■ **ENTRIES SHOWN**:
/-- R211 to R213 and R300: `A <- AddWithCarry(A, v, C)`, spelled out. -/
def Obligations.AddSubtractResults : Prop :=
  ∀ (s : State) (b lo hi : Byte),
    let add (v : Byte) : Cpu :=
      let sum := s.a.toNat + v.toNat + s.p.c.toNat
      let r : Byte := BitVec.ofNat 8 sum
      { s.cpu with
        a := r
        p := { s.p with
          c := decide (255 < sum), v := ((s.a ^^^ r) &&& (v ^^^ r)).getLsbD 7, n := r.getLsbD 7, z := r == 0 } }
    (∀ f ∈ ([(0x61, .adcIzx b, eaIzx b s), (0x65, .adcZp b, eaZp b s),
       (0x6D, .adcAbs lo hi, eaAbs lo hi s), (0x71, .adcIzy b, eaIzy .read b s),
       (0x75, .adcZpx b, eaZpx b s), (0x79, .adcAby lo hi, eaAby .read lo hi s),
       (0x7D, .adcAbx lo hi, eaAbx .read lo hi s)] : List (Byte × Instr × Word × State)),
      ReadGives f.1 f.2.1 f.2.2 s fun v => add v) ∧
    ImmediateGives 0x69 (.adcImm b) s (add b) ∧
    (∀ f ∈ ([(0xE1, .sbcIzx b, eaIzx b s), (0xE5, .sbcZp b, eaZp b s),
       (0xED, .sbcAbs lo hi, eaAbs lo hi s), (0xF1, .sbcIzy b, eaIzy .read b s),
       (0xF5, .sbcZpx b, eaZpx b s), (0xF9, .sbcAby lo hi, eaAby .read lo hi s),
       (0xFD, .sbcAbx lo hi, eaAbx .read lo hi s)] : List (Byte × Instr × Word × State)),
      ReadGives f.1 f.2.1 f.2.2 s fun v => add (v ^^^ 0xFF)) ∧
    ImmediateGives 0xE9 (.sbcImm b) s (add (b ^^^ 0xFF)) ∧
    ImmediateGives 0xEB (.sbcImmEB b) s (add (b ^^^ 0xFF))

/-- R210: what the flags of an addition and a subtraction report. -/
def Obligations.ArithmeticMeaning : Prop :=
  ∀ (a v : Byte) (c : Bool) (f : Flags),
    (let r := addResult a v c
     let g := f.addWithCarry a v c
     let exact : Int := a.toInt + v.toInt + c.toNat
     r.toNat = (a.toNat + v.toNat + c.toNat) % 256 ∧ (g.c = true ↔ 255 < a.toNat + v.toNat + c.toNat) ∧
       (g.v = true ↔ exact < -128 ∨ 127 < exact) ∧ (g.n = true ↔ 128 ≤ r.toNat) ∧ (g.z = true ↔ r.toNat = 0) ∧
       g.d = f.d ∧ g.i = f.i) ∧
    (let r := addResult a (v ^^^ 0xFF) c
     let g := f.addWithCarry a (v ^^^ 0xFF) c
     let borrow : Int := 1 - c.toNat
     let exact : Int := a.toInt - v.toInt - borrow
     (r.toNat : Int) = ((a.toNat : Int) - v.toNat - borrow) % 256 ∧ (g.c = true ↔ borrow + v.toNat ≤ a.toNat) ∧
       (g.v = true ↔ exact < -128 ∨ 127 < exact))

/-- R214 to R216. -/
def Obligations.LogicResults : Prop :=
  ∀ (s : State) (b lo hi : Byte),
    (∀ f ∈ ([(0x21, .andIzx b, eaIzx b s), (0x25, .andZp b, eaZp b s),
       (0x2D, .andAbs lo hi, eaAbs lo hi s), (0x31, .andIzy b, eaIzy .read b s),
       (0x35, .andZpx b, eaZpx b s), (0x39, .andAby lo hi, eaAby .read lo hi s),
       (0x3D, .andAbx lo hi, eaAbx .read lo hi s)] : List (Byte × Instr × Word × State)),
      ReadGives f.1 f.2.1 f.2.2 s fun v => { s.cpu with a := s.a &&& v, p := { s.p with n := (s.a &&& v).getLsbD 7, z := (s.a &&& v) == 0 } }) ∧
    ImmediateGives 0x29 (.andImm b) s { s.cpu with a := s.a &&& b, p := { s.p with n := (s.a &&& b).getLsbD 7, z := (s.a &&& b) == 0 } } ∧
    (∀ f ∈ ([(0x01, .oraIzx b, eaIzx b s), (0x05, .oraZp b, eaZp b s),
       (0x0D, .oraAbs lo hi, eaAbs lo hi s), (0x11, .oraIzy b, eaIzy .read b s),
       (0x15, .oraZpx b, eaZpx b s), (0x19, .oraAby lo hi, eaAby .read lo hi s),
       (0x1D, .oraAbx lo hi, eaAbx .read lo hi s)] : List (Byte × Instr × Word × State)),
      ReadGives f.1 f.2.1 f.2.2 s fun v => { s.cpu with a := s.a ||| v, p := { s.p with n := (s.a ||| v).getLsbD 7, z := (s.a ||| v) == 0 } }) ∧
    ImmediateGives 0x09 (.oraImm b) s { s.cpu with a := s.a ||| b, p := { s.p with n := (s.a ||| b).getLsbD 7, z := (s.a ||| b) == 0 } } ∧
    (∀ f ∈ ([(0x41, .eorIzx b, eaIzx b s), (0x45, .eorZp b, eaZp b s),
       (0x4D, .eorAbs lo hi, eaAbs lo hi s), (0x51, .eorIzy b, eaIzy .read b s),
       (0x55, .eorZpx b, eaZpx b s), (0x59, .eorAby lo hi, eaAby .read lo hi s),
       (0x5D, .eorAbx lo hi, eaAbx .read lo hi s)] : List (Byte × Instr × Word × State)),
      ReadGives f.1 f.2.1 f.2.2 s fun v => { s.cpu with a := s.a ^^^ v, p := { s.p with n := (s.a ^^^ v).getLsbD 7, z := (s.a ^^^ v) == 0 } }) ∧
    ImmediateGives 0x49 (.eorImm b) s { s.cpu with a := s.a ^^^ b, p := { s.p with n := (s.a ^^^ b).getLsbD 7, z := (s.a ^^^ b) == 0 } }

/-- R217 to R220 with `Compare` of R211 spelled out. -/
def Obligations.CompareResults : Prop :=
  ∀ (s : State) (b lo hi : Byte),
    let compare (reg v : Byte) : Cpu :=
      { s.cpu with p := { s.p with c := decide (v.toNat ≤ reg.toNat), n := (reg - v).getLsbD 7, z := (reg - v) == 0 } }
    (∀ f ∈ ([(0xC1, .cmpIzx b, eaIzx b s), (0xC5, .cmpZp b, eaZp b s),
       (0xCD, .cmpAbs lo hi, eaAbs lo hi s), (0xD1, .cmpIzy b, eaIzy .read b s),
       (0xD5, .cmpZpx b, eaZpx b s), (0xD9, .cmpAby lo hi, eaAby .read lo hi s),
       (0xDD, .cmpAbx lo hi, eaAbx .read lo hi s)] : List (Byte × Instr × Word × State)),
      ReadGives f.1 f.2.1 f.2.2 s fun v => compare s.a v) ∧
    ImmediateGives 0xC9 (.cmpImm b) s (compare s.a b) ∧
    (∀ f ∈ ([(0xE4, .cpxZp b, eaZp b s), (0xEC, .cpxAbs lo hi, eaAbs lo hi s)] : List (Byte × Instr × Word × State)),
      ReadGives f.1 f.2.1 f.2.2 s fun v => compare s.x v) ∧
    ImmediateGives 0xE0 (.cpxImm b) s (compare s.x b) ∧
    (∀ f ∈ ([(0xC4, .cpyZp b, eaZp b s), (0xCC, .cpyAbs lo hi, eaAbs lo hi s)] : List (Byte × Instr × Word × State)),
      ReadGives f.1 f.2.1 f.2.2 s fun v => compare s.y v) ∧
    ImmediateGives 0xC0 (.cpyImm b) s (compare s.y b) ∧
    (∀ f ∈ ([(0x24, .bitZp b, eaZp b s), (0x2C, .bitAbs lo hi, eaAbs lo hi s)] : List (Byte × Instr × Word × State)),
      ReadGives f.1 f.2.1 f.2.2 s fun v => { s.cpu with p := { s.p with z := (s.a &&& v) == 0, n := v.getLsbD 7, v := v.getLsbD 6 } })

/-- R221 to R226. -/
def Obligations.IncrementResults : Prop :=
  ∀ (s : State) (b lo hi : Byte),
    (∀ f ∈ ([(0xE6, .incZp b, eaZp b s), (0xEE, .incAbs lo hi, eaAbs lo hi s),
       (0xF6, .incZpx b, eaZpx b s), (0xFE, .incAbx lo hi, eaAbx .rmw lo hi s)] : List (Byte × Instr × Word × State)),
      ModifyGives f.1 f.2.1 f.2.2 s (fun v => v + 1) (fun v => { s.p with n := (v + 1).getLsbD 7, z := (v + 1) == 0 })
        fun v => { s.cpu with p := { s.p with n := (v + 1).getLsbD 7, z := (v + 1) == 0 } }) ∧
    (∀ f ∈ ([(0xC6, .decZp b, eaZp b s), (0xCE, .decAbs lo hi, eaAbs lo hi s),
       (0xD6, .decZpx b, eaZpx b s), (0xDE, .decAbx lo hi, eaAbx .rmw lo hi s)] : List (Byte × Instr × Word × State)),
      ModifyGives f.1 f.2.1 f.2.2 s (fun v => v - 1) (fun v => { s.p with n := (v - 1).getLsbD 7, z := (v - 1) == 0 })
        fun v => { s.cpu with p := { s.p with n := (v - 1).getLsbD 7, z := (v - 1) == 0 } }) ∧
    ImpliedGives 0xE8 .inx s { s.cpu with x := s.x + 1, p := { s.p with n := (s.x + 1).getLsbD 7, z := (s.x + 1) == 0 } } ∧
    ImpliedGives 0xC8 .iny s { s.cpu with y := s.y + 1, p := { s.p with n := (s.y + 1).getLsbD 7, z := (s.y + 1) == 0 } } ∧
    ImpliedGives 0xCA .dex s { s.cpu with x := s.x - 1, p := { s.p with n := (s.x - 1).getLsbD 7, z := (s.x - 1) == 0 } } ∧
    ImpliedGives 0x88 .dey s { s.cpu with y := s.y - 1, p := { s.p with n := (s.y - 1).getLsbD 7, z := (s.y - 1) == 0 } }

/-- R227 to R230 with `ShiftLeft` and `ShiftRight` of R211 spelled out. -/
def Obligations.ShiftResults : Prop :=
  ∀ (s : State) (b lo hi : Byte),
    let left (c : Bool) (v : Byte) : Byte := (v <<< 1) ||| (if c then 1 else 0)
    let right (c : Bool) (v : Byte) : Byte := (v >>> 1) ||| (if c then 0x80 else 0)
    let flags (out : Bool) (r : Byte) : Flags := { s.p with c := out, n := r.getLsbD 7, z := r == 0 }
    (∀ f ∈ ([(0x06, .aslZp b, eaZp b s), (0x0E, .aslAbs lo hi, eaAbs lo hi s),
       (0x16, .aslZpx b, eaZpx b s), (0x1E, .aslAbx lo hi, eaAbx .rmw lo hi s)] : List (Byte × Instr × Word × State)),
      ModifyGives f.1 f.2.1 f.2.2 s (fun v => left false v) (fun v => flags (v.getLsbD 7) (left false v))
        fun v => { s.cpu with p := flags (v.getLsbD 7) (left false v) }) ∧
    ImpliedGives 0x0A .aslAcc s { s.cpu with a := left false s.a, p := flags (s.a.getLsbD 7) (left false s.a) } ∧
    (∀ f ∈ ([(0x46, .lsrZp b, eaZp b s), (0x4E, .lsrAbs lo hi, eaAbs lo hi s),
       (0x56, .lsrZpx b, eaZpx b s), (0x5E, .lsrAbx lo hi, eaAbx .rmw lo hi s)] : List (Byte × Instr × Word × State)),
      ModifyGives f.1 f.2.1 f.2.2 s (fun v => right false v) (fun v => flags (v.getLsbD 0) (right false v))
        fun v => { s.cpu with p := flags (v.getLsbD 0) (right false v) }) ∧
    ImpliedGives 0x4A .lsrAcc s { s.cpu with a := right false s.a, p := flags (s.a.getLsbD 0) (right false s.a) } ∧
    (∀ f ∈ ([(0x26, .rolZp b, eaZp b s), (0x2E, .rolAbs lo hi, eaAbs lo hi s),
       (0x36, .rolZpx b, eaZpx b s), (0x3E, .rolAbx lo hi, eaAbx .rmw lo hi s)] : List (Byte × Instr × Word × State)),
      ModifyGives f.1 f.2.1 f.2.2 s (fun v => left s.p.c v) (fun v => flags (v.getLsbD 7) (left s.p.c v))
        fun v => { s.cpu with p := flags (v.getLsbD 7) (left s.p.c v) }) ∧
    ImpliedGives 0x2A .rolAcc s { s.cpu with a := left s.p.c s.a, p := flags (s.a.getLsbD 7) (left s.p.c s.a) } ∧
    (∀ f ∈ ([(0x66, .rorZp b, eaZp b s), (0x6E, .rorAbs lo hi, eaAbs lo hi s),
       (0x76, .rorZpx b, eaZpx b s), (0x7E, .rorAbx lo hi, eaAbx .rmw lo hi s)] : List (Byte × Instr × Word × State)),
      ModifyGives f.1 f.2.1 f.2.2 s (fun v => right s.p.c v) (fun v => flags (v.getLsbD 0) (right s.p.c v))
        fun v => { s.cpu with p := flags (v.getLsbD 0) (right s.p.c v) }) ∧
    ImpliedGives 0x6A .rorAcc s { s.cpu with a := right s.p.c s.a, p := flags (s.a.getLsbD 0) (right s.p.c s.a) }

/-- R250 to R258. -/
def Obligations.BranchResults : Prop :=
  ∀ (s : State) (b : Byte),
    ∀ f ∈ ([(0x10, .bpl b, !s.p.n), (0x30, .bmi b, s.p.n), (0x50, .bvc b, !s.p.v), (0x70, .bvs b, s.p.v),
       (0x90, .bcc b, !s.p.c), (0xB0, .bcs b, s.p.c), (0xD0, .bne b, !s.p.z), (0xF0, .beq b, s.p.z)] : List (Byte × Instr × Bool)),
      let t := s.pc + b.signExtend 16
      let u :=
        if f.2.2 then
          (if t.extractLsb' 8 8 = s.pc.extractLsb' 8 8 then (busReadWith true s.pc s).2
            else dummyRead (s.pc.extractLsb' 8 8 ++ t.extractLsb' 0 8) (dummyRead s.pc s)).withCpu { s.cpu with pc := t }
        else s
      f.2.1.opcode = f.1 ∧ exec f.2.1 s = .next u ∧ SameMem s u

■ **REQUIRED WORK**: With the first line being the one containing "let exact : Int := a.toInt +" and the last line the one containing "(∀ f ∈ ([(0x41, .eorIzx", transcribe exactly the lines above that fall in that range.

■ **SOLUTION TO THE PROBLEM**:
     let exact : Int := a.toInt + v.toInt + c.toNat
     r.toNat = (a.toNat + v.toNat + c.toNat) % 256 ∧ (g.c = true ↔ 255 < a.toNat + v.toNat + c.toNat) ∧
       (g.v = true ↔ exact < -128 ∨ 127 < exact) ∧ (g.n = true ↔ 128 ≤ r.toNat) ∧ (g.z = true ↔ r.toNat = 0) ∧
       g.d = f.d ∧ g.i = f.i) ∧
    (let r := addResult a (v ^^^ 0xFF) c
     let g := f.addWithCarry a (v ^^^ 0xFF) c
     let borrow : Int := 1 - c.toNat
     let exact : Int := a.toInt - v.toInt - borrow
     (r.toNat : Int) = ((a.toNat : Int) - v.toNat - borrow) % 256 ∧ (g.c = true ↔ borrow + v.toNat ≤ a.toNat) ∧
       (g.v = true ↔ exact < -128 ∨ 127 < exact))

/-- R214 to R216. -/
def Obligations.LogicResults : Prop :=
  ∀ (s : State) (b lo hi : Byte),
    (∀ f ∈ ([(0x21, .andIzx b, eaIzx b s), (0x25, .andZp b, eaZp b s),
       (0x2D, .andAbs lo hi, eaAbs lo hi s), (0x31, .andIzy b, eaIzy .read b s),
       (0x35, .andZpx b, eaZpx b s), (0x39, .andAby lo hi, eaAby .read lo hi s),
       (0x3D, .andAbx lo hi, eaAbx .read lo hi s)] : List (Byte × Instr × Word × State)),
      ReadGives f.1 f.2.1 f.2.2 s fun v => { s.cpu with a := s.a &&& v, p := { s.p with n := (s.a &&& v).getLsbD 7, z := (s.a &&& v) == 0 } }) ∧
    ImmediateGives 0x29 (.andImm b) s { s.cpu with a := s.a &&& b, p := { s.p with n := (s.a &&& b).getLsbD 7, z := (s.a &&& b) == 0 } } ∧
    (∀ f ∈ ([(0x01, .oraIzx b, eaIzx b s), (0x05, .oraZp b, eaZp b s),
       (0x0D, .oraAbs lo hi, eaAbs lo hi s), (0x11, .oraIzy b, eaIzy .read b s),
       (0x15, .oraZpx b, eaZpx b s), (0x19, .oraAby lo hi, eaAby .read lo hi s),
       (0x1D, .oraAbx lo hi, eaAbx .read lo hi s)] : List (Byte × Instr × Word × State)),
      ReadGives f.1 f.2.1 f.2.2 s fun v => { s.cpu with a := s.a ||| v, p := { s.p with n := (s.a ||| v).getLsbD 7, z := (s.a ||| v) == 0 } }) ∧
    ImmediateGives 0x09 (.oraImm b) s { s.cpu with a := s.a ||| b, p := { s.p with n := (s.a ||| b).getLsbD 7, z := (s.a ||| b) == 0 } } ∧
    (∀ f ∈ ([(0x41, .eorIzx b, eaIzx b s), (0x45, .eorZp b, eaZp b s),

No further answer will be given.